The tool was functional by the end of 2010, and we wanted a popular
application to demonstrate its features, so went on applying it to
Wiki editing.
To do that, we have made some wiki-specific stuff:
-After checking out many parsers, we have created a new one in JavaCC
-Created lots of content helpers based on dbpedia, like the link
recommendation, infobox recommendation, infobox editor help
-Integrated external resources to help editing, like the Book
Recommendation or Yahoo-based category recommendation
Sztakipedia is right now in its alpha phase, with many show stoppers,
like handling cite references properly, or editing templates embedded
in templates,
etc...
I am aware that you are working on a new syntax, parser and RTE and
they will eventually become the official ones for Wiki editing
(Sztakipedia is in Java anyway).
However, I still think that there is much to learn from our project. We will
write a paper next month on the subject and I will be honored is some
of you read and comment it. The main contents will be:
-problematic stuff in the current wikitext syntax we struggled with
-usability tricks, like extracting the infobox pages to provide help
for the fields, showing the abstracts of the articles to be linked
-recommendations, machine learning to support the user+ background theory
Our plan right now is to create an API for our recommendation services
and helpers and a MediaWiki js plugin to get its results to the
current wiki editor.

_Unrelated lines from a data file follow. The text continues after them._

-- ==== Sys2Proof/Machine/Edge.lean ====
section
/-!
DEFINITION. Performing a command word (R71), the unit's clock edge (R52–R54, R98–R100, R105, R109, R110), and a run of
commands without time (R11, R36, R111).
-/

namespace Sys2Proof.Machine

/-- `Perform(CMD)` (R71): the word is decoded and performed; the halted check is the meanings' first (R80). -/
def perform (w : CmdWord) (s : State) : Host.Outcome State Fault Refusal :=
  match decode w with
  | .command i => exec i s
  | .illegal _ => performIllegal s

/-- An edge that accepts the command on the ports (R53). Its effect happens at this edge (log entry 2), and its
response becomes valid after `lat − 1` further edges (R54). A sample that is no definite word is refused (U14). -/
def accept (lat : Nat) (p : PortsIn) (s : State) : Host.Outcome State Fault Refusal :=
  match sampledCommand p with
  | none => .refused .undefinedSample
  | some w => onNext (perform w s) (fun t => { t with rspWait := lat - 1 })

/-- One rising edge of `clk` with the input ports at `p`, in a unit of latency `lat` (R8, R52). `rst` dominates
(R110); else an offered command is accepted where `cmd_ready` is 1 (R53); else the response handshake moves (R54). -/
def edge (lat : Nat) (p : PortsIn) (s : State) : Host.Outcome State Fault Refusal :=
  if p.rst then .next s.doReset
  else if p.cmdValid && s.cmdReady then accept lat p s
  else .next (s.idleEdge p.rspReady)

/-- What the host drives at the coming edge: the head of its list, or nothing once the list is empty (log
entry 7). -/
def drivenPorts (s : State) : PortsIn :=
  s.inputs.headD idlePorts

/-- The state with the coming edge's sample used up. -/
def dropInput (s : State) : State :=
  { s with inputs := s.inputs.tail }

/-- The state with the word `w` offered at the coming edge and the unit ready for it (R53): a response still pending
has been taken, and the previous edge was no reset edge (log entry 17). -/
def offerNext (s : State) (w : Option CmdWord) : State :=
  let s := s.takeResponse
  { s with rstPrev := false, inputs := offerPorts w :: s.inputs }

/-- Successive edges with the samples `ps` (R52). -/
def clockRun (lat : Nat) : List PortsIn → State → Host.Outcome State Fault Refusal
  | [], s => .next s
  | p :: ps, s =>
    match edge lat p s with
    | .next t => clockRun lat ps t
    | .fault r => .fault r
    | .refused r => .refused r

/-- One command without time: it is performed and its response is taken (R11, R111). -/
def transact (w : CmdWord) (s : State) : Host.Outcome State Fault Refusal :=
  onNext (perform w s) State.takeResponse

/-- A finite sequence of accepted commands, each response taken before the next command (R36, R111). -/
def transactAll : List CmdWord → State → Host.Outcome State Fault Refusal
  | [], s => .next s
  | w :: ws, s =>
    match transact w s with
    | .next t => transactAll ws t
    | .fault r => .fault r
    | .refused r => .refused r

/-- The words the unit accepts at the edges `ps`, oldest first (R53). -/
def acceptedWords (lat : Nat) : List PortsIn → State → List CmdWord
  | [], _ => []
  | p :: ps, s =>
    let now := if !p.rst && p.cmdValid && s.cmdReady then (sampledCommand p).toList else []
    match edge lat p s with
    | .next t => now ++ acceptedWords lat ps t
    | .fault _ => now
    | .refused _ => now

end Sys2Proof.Machine
end

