-- ==== Sys2Proof/Machine/Assembler.lean ====
section
/-!
DEFINITION. The assembler of R55 and R56: from source text to the sequence of command words. It belongs to the host's
side; the unit knows only the words. What R55 leaves open is log entry 12.
-/

namespace Sys2Proof.Machine

/-- Why the assembler rejects a text. R55 states only the rejection of a value out of range; the others, and which is
reported where several apply, are a DESIGN CHOICE (log entry 12). -/
inductive AsmError where
  /-- A line is none of the forms of R55. -/
  | badLine
  /-- A value lies outside its range. -/
  | valueOutOfRange
  /-- `.endr` without an open `.rep`. -/
  | endrWithoutRep
  /-- The text ends inside a `.rep`. -/
  | repWithoutEndr
  deriving DecidableEq, Repr

/-- White space within a line. -/
def isSpace (c : Char) : Bool :=
  c == ' ' || c == '\t' || c == '\r'

/-- The value of a digit in a base of at most 16; hex digits in either case. -/
def digitValue (base : Nat) (c : Char) : Option Nat :=
  let n := c.toNat
  let v :=
    if 48 ≤ n ∧ n ≤ 57 then n - 48
    else if 97 ≤ n ∧ n ≤ 102 then n - 87
    else if 65 ≤ n ∧ n ≤ 70 then n - 55
    else base
  if v < base then some v else none

/-- The number the digits `cs` extend `acc` to. -/
def digitsFrom (base : Nat) : List Char → Nat → Option Nat
  | [], acc => some acc
  | c :: cs, acc =>
    match digitValue base c with
    | some d => digitsFrom base cs (base * acc + d)
    | none => none

/-- One or more digits. -/
def digits (base : Nat) (cs : List Char) : Option Nat :=
  if cs.isEmpty then none else digitsFrom base cs 0

/-- An unsigned literal: hex `0x…`, binary `0b…` or decimal (R55). DESIGN CHOICE: leading zeros are taken in each form
(log entry 12). -/
def literal : List Char → Option Nat
  | '0' :: 'x' :: cs => digits 16 cs
  | '0' :: 'b' :: cs => digits 2 cs
  | cs => digits 10 cs

/-- The operand of `.word`: `0x` and exactly nine hex digits (R55). DESIGN CHOICE: R55 gives `.word` for a reserved
encoding and is silent on one that holds a legal command's word; any nine hex digits are taken (log entry 12). -/
def wordLiteral : List Char → Option Nat
  | '0' :: 'x' :: cs => if cs.length = 9 then digits 16 cs else none
  | _ => none

/-- The words of a line, split at white space; `cur` is the word being read, reversed. -/
def tokens : List Char → List Char → List (List Char)
  | [], cur => if cur.isEmpty then [] else [cur.reverse]
  | c :: cs, cur =>
    if isSpace c then (if cur.isEmpty then tokens cs [] else cur.reverse :: tokens cs [])
    else tokens cs (c :: cur)

/-- The lines of a text; `cur` is the line being read, reversed. -/
def textLines : List Char → List Char → List (List Char)
  | [], cur => [cur.reverse]
  | c :: cs, cur =>
    if c == '\n' then cur.reverse :: textLines cs [] else textLines cs (c :: cur)

/-- The comment from `;` to the end of the line is dropped (R55). -/
def withoutComment (line : List Char) : List Char :=
  line.takeWhile (fun c => c != ';')

/-- The line with these words; mnemonics are not case-sensitive (R55). DESIGN CHOICE: the count of `.rep`, whose form
R55 does not give, is any literal a value may be, decimal, hex or binary (log entry 12). -/
def parseTokens : List (List Char) → Option AsmLine
  | [] => some .blank
  | [m] =>
    let m := m.map Char.toUpper
    if m = ['S', 'T', 'E', 'P'] then some .step
    else if m = ['R', 'E', 'L', 'E', 'A', 'S', 'E'] then some .release
    else if m = ['S', 'T', 'A', 'T', 'U', 'S'] then some .status
    else if m = ['.', 'E', 'N', 'D', 'R'] then some .endr
    else none
  | [m, v] =>
    let m := m.map Char.toUpper
    if m = ['L', 'O', 'A', 'D'] then (literal v).map .load
    else if m = ['R', 'E', 'S', 'E', 'E', 'D'] then (literal v).map .reseed
    else if m = ['.', 'W', 'O', 'R', 'D'] then (wordLiteral v).map .word
    else if m = ['.', 'R', 'E', 'P'] then (literal v).map .rep
    else none
  | _ => none

/-- One line of source text. -/
def parseLine (line : List Char) : Option AsmLine :=
  parseTokens (tokens (withoutComment line) [])

/-- The words a well-formed line other than a directive emits (R55, R56). -/
def wordsOfLine : AsmLine → List CmdWord
  | .blank => []
  | .load v => [encode (.load (BitVec.ofNat 32 v))]
  | .step => [encode .step]
  | .release => [encode .release]
  | .status => [encode .status]
  | .reseed v => [encode .release, encode (.load (BitVec.ofNat 32 v))]
  | .word v => [BitVec.ofNat 36 v]
  | .rep _ => []
  | .endr => []

/-- `n` copies of a sequence of words (R55). -/
def copies : Nat → List CmdWord → List CmdWord
  | 0, _ => []
  | n + 1, ws => ws ++ copies n ws

/-- The words of the lines that follow. `out` is what the innermost open `.rep` (or the text) has emitted so far, and
`outer` holds, for each open `.rep`, its count and what had been emitted before it. -/
def expandLines : List AsmLine → List (Nat × List CmdWord) → List CmdWord → Except AsmError (List CmdWord)
  | [], [], out => .ok out
  | [], _ :: _, _ => .error .repWithoutEndr
  | line :: lines, outer, out =>
    if line.wf then
      match line, outer with
      | .rep n, _ => expandLines lines ((n, out) :: outer) []
      | .endr, (n, before) :: rest => expandLines lines rest (before ++ copies n out)
      | .endr, [] => .error .endrWithoutRep
      | other, _ => expandLines lines outer (out ++ wordsOfLine other)
    else .error .valueOutOfRange

/-- The command words of a program given as lines (R55). -/
def assembleLines (lines : List AsmLine) : Except AsmError (List CmdWord) :=
  expandLines lines [] []

/-- The lines of a text, if each is one of the forms of R55. -/
def parseLines : List (List Char) → Option (List AsmLine)
  | [] => some []
  | l :: ls =>
    match parseLine l, parseLines ls with
    | some line, some rest => some (line :: rest)
    | _, _ => none

/-- The command words of a program's text (R55). -/
def assembleText (text : List Char) : Except AsmError (List CmdWord) :=
  match parseLines (textLines text []) with
  | some lines => assembleLines lines
  | none => .error .badLine

end Sys2Proof.Machine
end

This way I hope the results of this research -
which started out as a rather theoretical one - will be used in a real
world scenario by at least a few people. I hope we will be able to
extend the your planned new RTE the same way in the future.
Please, share with me your thoughs/comments/doubts about Sztakipedia.
Also I wanted to ask some things:
-Which is the most wanted helper feature according to you:
infobox/category/link recommendation? External data import from the
Linked Open Data? (Like our Book Recommender right now which has
millions of book records in it?) Field _value_ recommendation for
infoboxes from the text? Other?
-How do you measure the performance of a parser? I saw hints to some
300 parser test cases somewhere...
-Which is the best way to mash up external services to support the Wiki editor
interface (because if you call an external REST service from JS in mediawiki, it
will be cross-site scripting I'm afraid)?
Thank you very much,
Best Regards
Mihály Héder
MTA Sztaki,
Budapest, Hungary